Hewlett Packard Enterprise is collaborating with eight quantum computing companies—Intel, IQM, Qblox, Quantinuum, QuEra Computing, Quantum Machines, Rigetti, and Riverlane—to integrate quantum systems with its Cray supercomputing platform. This effort aims to build a full-stack hybrid computing platform supporting diverse qubit modalities and essential error correction. HPE intends to benchmark quantum workloads on existing HPC infrastructure, focusing on applications in science, security, and industry, and currently builds three of the world’s fastest exascale supercomputers.
10. IBM Designs API for Smoother Transition to Quantum-Resistant Encryption

A team from IBM Research has created a new cryptographic API design to simplify the shift to post-quantum cryptography.

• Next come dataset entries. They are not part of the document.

-- ==== Sys2Proof/Tests/Slice0.lean ====
section
/-! SUPPORT. Small tests, one step each, and for every statement with hypotheses a state and operands that meet them
together. A byte string is written as one number, low byte first. -/

namespace Sys2Proof.Tests

open Sys2Proof Sys2Proof.Machine

set_option Elab.async false

/-- A doorbell block. -/
def doorBlk (tails : List Nat) (cq eq : Nat) : List Byte :=
  (tails ++ List.replicate (16 - tails.length) 0).flatMap (le 4) ++ le 4 cq ++ le 4 eq ++ List.replicate 56 0

/-- A command answers a next state that passes a test. -/
def nexts (o : Host.Outcome State Fault Refusal) (p : State → Bool := fun _ => true) : Bool :=
  match o with | .next u => p u | _ => false

/-- A READY device with every domain ON, and these set-up registers. -/
def ready (regs : List (Nat × Nat)) : State :=
  forEach { State.reset with
    boot := { State.reset.boot with st := .ready, stage := 4, fw := true, setupDone := true, mapped := true, stage4At := some 0 }
    host := { State.reset.host with cfgReady := true }
    power := { State.reset.power with doms := (List.range 96).map fun d => (d, (⟨true, .on, false⟩ : Dom)) } }
    regs fun s x => setReg s x.1 x.2

/-- Partition 0 enabled: its completion ring of 256 at 0x10000, its event ring of 64 at 0x20000. -/
def p0 : List (Nat × Nat) := [(rPart 0 0, 1), (rPart 0 0x110, 0x10000), (rPart 0 0x120, 0x20000), (rPart 0 0x204, 16)]

/-- A READY device with partition 0 READY. -/
def dev0 (regs : List (Nat × Nat)) : State := modPart (ready (p0 ++ regs)) 0 fun P => { P with st := .ready }

/-- A descriptor taken from ring 1 of partition 0 of a state. -/
def taking (s : State) (b : List Byte) : State :=
  modPart s 0 fun P => { P with taken := [⟨1, 5, b, 0, 0⟩], open_ := [⟨1, 5, 7⟩] }

/-- That descriptor. -/
def tk (b : List Byte) : Taken := ⟨1, 5, b, 0, 0⟩

/-- A small embedding model, a generator, and an index header, as they stand when resident. -/
def embModel : ModelObj := ⟨0, 32, 0, 0, 0, 0, 0, 0, [(32, 32, 8)], [(0, 0)]⟩
def ceModel : ModelObj := ⟨1, 0, 0, 0, 0, 0, 0, 0, [(32, 32, 8)], [(1, 0), (2, 0)]⟩
def genModel : ModelObj := ⟨2, 0, 0, 1, 1, 16, 8, 4096, [(32, 32, 8)], [(3, 1), (4, 0)]⟩
def header : IndexHeader := ⟨4, 32, 0, 0, 0, 8, 0, 8, 256, 0, 0, 21, 0, 22, 23, 0, 0, 0x8001, []⟩
/-- A vocabulary of 300 tokens: byte b is token b, "ab" is 256, "abc" is 257, 299 ends a text. -/
def vocab : VocabObj :=
  { size := 300, eos := 299, pad := 298, brk := List.replicate 32 0, ranges := [(0, 0)], byteToks := List.range 256
    merges := [(97, 98, 256), (256, 99, 257)]
    texts := ((List.range 256).map fun n => [BitVec.ofNat 8 n]) ++ [[97, 98], [97, 98, 99]] ++ List.replicate 42 [] }
def obj (kind id uid : Nat) (b : ObjBody) : Obj := ⟨kind, id, 0, 64, uid, false, false, b⟩
/-- Section `sec` of index 9. -/
def sect (id sec uid : Nat) : Obj := obj 3 id uid (.index ⟨sec, 9, 4, 0, none, 0, [], []⟩)
def withObjs (s : State) (l : List Obj) : State := { s with obj := { s.obj with objs := l, nextUid := 40 } }
/-- Embedding model 1, cross-encoder 2, generator 3, index 9 with its sections 21 to 23, vocabulary 6. -/
def library : List Obj :=
  [obj 1 1 1 (.model embModel), obj 1 2 2 (.model ceModel), obj 1 3 3 (.model genModel),
   obj 3 9 4 (.index ⟨1, 9, 4, 0, some header, 0, [], []⟩), sect 21 3 5, sect 22 5 6, sect 23 6 7, obj 6 6 8 (.vocab vocab)]

/-- A profile record for the library. -/
def profRec : List Byte := (le 256 0x9150f6c5000000000000000000000000000000000000000000000000000000000000000000000000000000000000000000000000000000000000000000000000000000000000000000000000000000000000000000000000000000640001ffff0000000000000000000003e8040000080000000100400100ffffffff000000060000000000400064000000400008ffff000000000000000000000000000003e80000000000000000000000000000000a0000006400080004004000100008000900000000000000000000000000000000000000000000000000000000000000000000000000000000000000000000000000000000000000000000000100010005)

/-- What is staged of an object once a piece is in. -/
def stagedWith (kind id tier off : Nat) (b : List Byte) : Load :=
  ⟨kind, id, 0, tier, 1, [(off, off + b.length)], Mem.write [] off b⟩

/-- The image of a load fits its tier, and it and what goes with it have places. -/
def placed (s : State) (l : Load) (size : Nat) (c : Checked) : Bool :=
  decide (tierUsed s l.tier + size + besideBytes c.body ≤ tierRoom s l.tier)
    && (freePlace s l.tier (size + besideBytes c.body)).isSome
    && (match placeImage s l size c with | some s1 => (placeBuildSet s1 c).isSome | none => false)

/-- The image of a vocabulary of 256 byte tokens. -/
def vocabImage : List Byte := (le 2384 0x90f3e62afffefdfcfbfaf9f8f7f6f5f4f3f2f1f0efeeedecebeae9e8e7e6e5e4e3e2e1e0dfdedddcdbdad9d8d7d6d5d4d3d2d1d0cfcecdcccbcac9c8c7c6c5c4c3c2c1c0bfbebdbcbbbab9b8b7b6b5b4b3b2b1b0afaeadacabaaa9a8a7a6a5a4a3a2a1a09f9e9d9c9b9a999897969594939291908f8e8d8c8b8a898887868584838281807f7e7d7c7b7a797877767574737271706f6e6d6c6b6a696867666564636261605f5e5d5c5b5a595857565554535251504f4e4d4c4b4a494847464544434241403f3e3d3c3b3a393837363534333231302f2e2d2c2b2a292827262524232221201f1e1d1c1b1a191817161514131211100f0e0d0c0b0a0908070605040302010000000100000000ff000000fe000000fd000000fc000000fb000000fa000000f9000000f8000000f7000000f6000000f5000000f4000000f3000000f2000000f1000000f0000000ef000000ee000000ed000000ec000000eb000000ea000000e9000000e8000000e7000000e6000000e5000000e4000000e3000000e2000000e1000000e0000000df000000de000000dd000000dc000000db000000da000000d9000000d8000000d7000000d6000000d5000000d4000000d3000000d2000000d1000000d0000000cf000000ce000000cd000000cc000000cb000000ca000000c9000000c8000000c7000000c6000000c5000000c4000000c3000000c2000000c1000000c0000000bf000000be000000bd000000bc000000bb000000ba000000b9000000b8000000b7000000b6000000b5000000b4000000b3000000b2000000b1000000b0000000af000000ae000000ad000000ac000000ab000000aa000000a9000000a8000000a7000000a6000000a5000000a4000000a3000000a2000000a1000000a00000009f0000009e0000009d0000009c0000009b0000009a000000990000009800000097000000960000009500000094000000930000009200000091000000900000008f0000008e0000008d0000008c0000008b0000008a000000890000008800000087000000860000008500000084000000830000008200000081000000800000007f0000007e0000007d0000007c0000007b0000007a000000790000007800000077000000760000007500000074000000730000007200000071000000700000006f0000006e0000006d0000006c0000006b0000006a000000690000006800000067000000660000006500000064000000630000006200000061000000600000005f0000005e0000005d0000005c0000005b0000005a000000590000005800000057000000560000005500000054000000530000005200000051000000500000004f0000004e0000004d0000004c0000004b0000004a000000490000004800000047000000460000004500000044000000430000004200000041000000400000003f0000003e0000003d0000003c0000003b0000003a000000390000003800000037000000360000003500000034000000330000003200000031000000300000002f0000002e0000002d0000002c0000002b0000002a000000290000002800000027000000260000002500000024000000230000002200000021000000200000001f0000001e0000001d0000001c0000001b0000001a000000190000001800000017000000160000001500000014000000130000001200000011000000100000000f0000000e0000000d0000000c0000000b0000000a00000009000000080000000700000006000000050000000400000003000000020000000100000000000000ff000000fe000000fd000000fc000000fb000000fa000000f9000000f8000000f7000000f6000000f5000000f4000000f3000000f2000000f1000000f0000000ef000000ee000000ed000000ec000000eb000000ea000000e9000000e8000000e7000000e6000000e5000000e4000000e3000000e2000000e1000000e0000000df000000de000000dd000000dc000000db000000da000000d9000000d8000000d7000000d6000000d5000000d4000000d3000000d2000000d1000000d0000000cf000000ce000000cd000000cc000000cb000000ca000000c9000000c8000000c7000000c6000000c5000000c4000000c3000000c2000000c1000000c0000000bf000000be000000bd000000bc000000bb000000ba000000b9000000b8000000b7000000b6000000b5000000b4000000b3000000b2000000b1000000b0000000af000000ae000000ad000000ac000000ab000000aa000000a9000000a8000000a7000000a6000000a5000000a4000000a3000000a2000000a1000000a00000009f0000009e0000009d0000009c0000009b0000009a000000990000009800000097000000960000009500000094000000930000009200000091000000900000008f0000008e0000008d0000008c0000008b0000008a000000890000008800000087000000860000008500000084000000830000008200000081000000800000007f0000007e0000007d0000007c0000007b0000007a000000790000007800000077000000760000007500000074000000730000007200000071000000700000006f0000006e0000006d0000006c0000006b0000006a000000690000006800000067000000660000006500000064000000630000006200000061000000600000005f0000005e0000005d0000005c0000005b0000005a000000590000005800000057000000560000005500000054000000530000005200000051000000500000004f0000004e0000004d0000004c0000004b0000004a000000490000004800000047000000460000004500000044000000430000004200000041000000400000003f0000003e0000003d0000003c0000003b0000003a000000390000003800000037000000360000003500000034000000330000003200000031000000300000002f0000002e0000002d0000002c0000002b0000002a000000290000002800000027000000260000002500000024000000230000002200000021000000200000001f0000001e0000001d0000001c0000001b0000001a000000190000001800000017000000160000001500000014000000130000001200000011000000100000000f0000000e0000000d0000000c0000000b0000000a000000090000000800000007000000060000000500000004000000030000000200000001000000000000000000000000000000000000000000000000000000000000000000000000000000000000000000000000000000000000000a0000010000000001000000000000010000000101)

/-- A template of vocabulary 6, a pair template, and what a request of this library refers to. -/
def tmpl1 : TemplateObj := ⟨6, [(1, []), (2, [])], [65], [66], [67], [68], [69]⟩
def grammar1 : GrammarObj :=
  { vocabId := 6, vocabSize := 300, start := 0, terminator := none, states := [⟨0, 0, 0, 0, 0⟩]
    bitmaps := [[0xFF, 0] ++ List.replicate 62 0], cds := [], trans := [] }
def allObjs : List Obj :=
  library ++ [obj 7 1 9 (.template tmpl1), obj 5 4 10 (.grammar grammar1), obj 2 8 11 (.variant ⟨3, 3, [], []⟩)]
def refs1 : List Nat := [1, 4, 5, 6, 7, 8, 2, 9, 8, 9, 3]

The design addresses limitations in current APIs by decoupling key creation from specific algorithms, using an “intent” vocabulary to define security needs instead. This approach achieves a six-fold increase in cryptographic agility, allowing updates without extensive code rewrites and supporting key evolution through rotation and migration. While scalability with very large key sets requires further assessment, the system represents a move toward operational cryptographic updates and reduced organizational risk.